I hope I have answered your questions adequately.
Sadly, rocket technology hasn’t improved that much.
Not as much, but it has improved significantly. Like I said, launch costs have dropped 97% since 2020. But computers have improved by about six orders of magnitude since 1972.
Moon’s poles at present. However, if there are hydrides and oxides in Lunar regolith, you can make H2O by cracking the hydrogen out of the hydrides and the oxygen out of the oxides and combining the product to form water. Solar power works real good on the Moon 14 days out of every 28. All it takes is patience.
Getting enough supplies and people to the moon or Mars, to establish some kind of long-term base, even with no provision for return, and even at a 97% discount, would still be hugely expensive. And what kind of return on investment could there be, with no way to send anything back?
We don’t need it all to go all at once. We can marshal resources in orbit, assemble it there, and push a significantly smaller amount of stuff on to the Moon.
Costs money. Takes time. Still eminently doable.
Apollo also pushed a significantly smaller amount of stuff to the Moon, compared to what was initially launched.
Getting it off the Earth is still the biggest job, and since there’s no friction etc in space, it takes the same amount of energy to push 1000 tons to the Moon all at once as to do it 1 ton at a time.
Although once in space/orbit it could be done using something like ion-thruster “tugboats” rather than chemical rockets.
Getting stuff off the Moon or Mars (especially the Moon) is a whole lot easier than getting stuff off Earth.
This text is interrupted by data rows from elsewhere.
-- ==== Sys2Proof/Machine/Dispatch.lean ====
section
/-!
DEFINITION. One arm per instruction: what accepting it does (40_pins_and_nibble.md R108).
-/

namespace Sys2Proof.Machine

-- The accepting edge of a legal request; step calls it with rst = 0, busy = 0 and req_valid = 1
-- (DEDUCED, log 9).
def exec (i : Instr) (s : State) : Host.Outcome State Fault Refusal :=
  match i with
  | .initPins => Sys2Proof.Machine.execInitPins s
  | .sendNibble v r => Sys2Proof.Machine.execSendNibble v r s
  | .sendCmd4 v t => Sys2Proof.Machine.execSendCmd4 v t s
  | .sendCmd8 c t => Sys2Proof.Machine.execSendCmd8 c t s
  | .writeChar h => Sys2Proof.Machine.execWriteChar h s
  | .writeString a => Sys2Proof.Machine.execWriteString a s
  | .moveCursor x y => Sys2Proof.Machine.execMoveCursor x y s
  | .initProcedure => Sys2Proof.Machine.execInitProcedure s
  | .init => Sys2Proof.Machine.execInit s

end Sys2Proof.Machine
end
Moon can launch using an electrically driven catapult. (No atmosphere to induce drag.) Getting stuff to Earth is a matter of navigation and guidance. There is that marvelous atmosphere to serve as a brake. If what you send back is unbreakable (say, refined metals) you just need to slow it down enough it doesn’t bury itself when it hits the Earth’s surface. (It could increase the value of land in the Australian Outback, the Sahara Desert, the Mojave or the Gobi as uninhabited desert makes great drop zones.)
Ion drive is being used to lift Gateway from low-Earth orbit to its near-rectilinear halo orbit trailing the moon. (NRHO is a fancy way of saying it orbits an empty spot in space – the halo bit – in a nearly box-like rectangle -the near-rectilinear bit.)
A ++.
You think environmentalists would allow stuff like that?
I think after a few hundreds of millions starve because of green agricultural policies there will be so many environmentalists hanging from lampposts or burned at the stake (and damn the carbon footprint) that their opinions won’t count for much.
Still cool to be a part of it
Space exploration is one of the most exciting human activities. It reflects the pinnacle of our technology and technological infrastructure. And this may be the achilles heel of manned space migration. Humans seem to be constantly moving in two directions — one of which undermines the technological infrastructure we currently need for space exploration. It is entirely plausible for us to strand a manned outpost until we have mastered self-contained sustainability. This is the real “space race” — to develop self-contained sustainability before we destroy essential infrastructure.
I’ll support serious efforts to colonize planets inhospitable to human live after humanity has made a serious effort to establish city-sized permanent self-sufficient colonies in Antarctica.
If a sizable number of people aren’t willing to live their entire lives in Antarctica; where there is at least oxygen, water, Earth gravity, Earth air pressure, a magnetic field to protect from cosmic radiation, relatively easy communications access to the rest of the planet, and the ability to leave occasionally for a vacation; then the idea that people will be willing to live on Mars or the Moon in numbers sufficient to “save humanity” is a pipe dream.
Until then, almost everything to do with space exploration should be done with robots.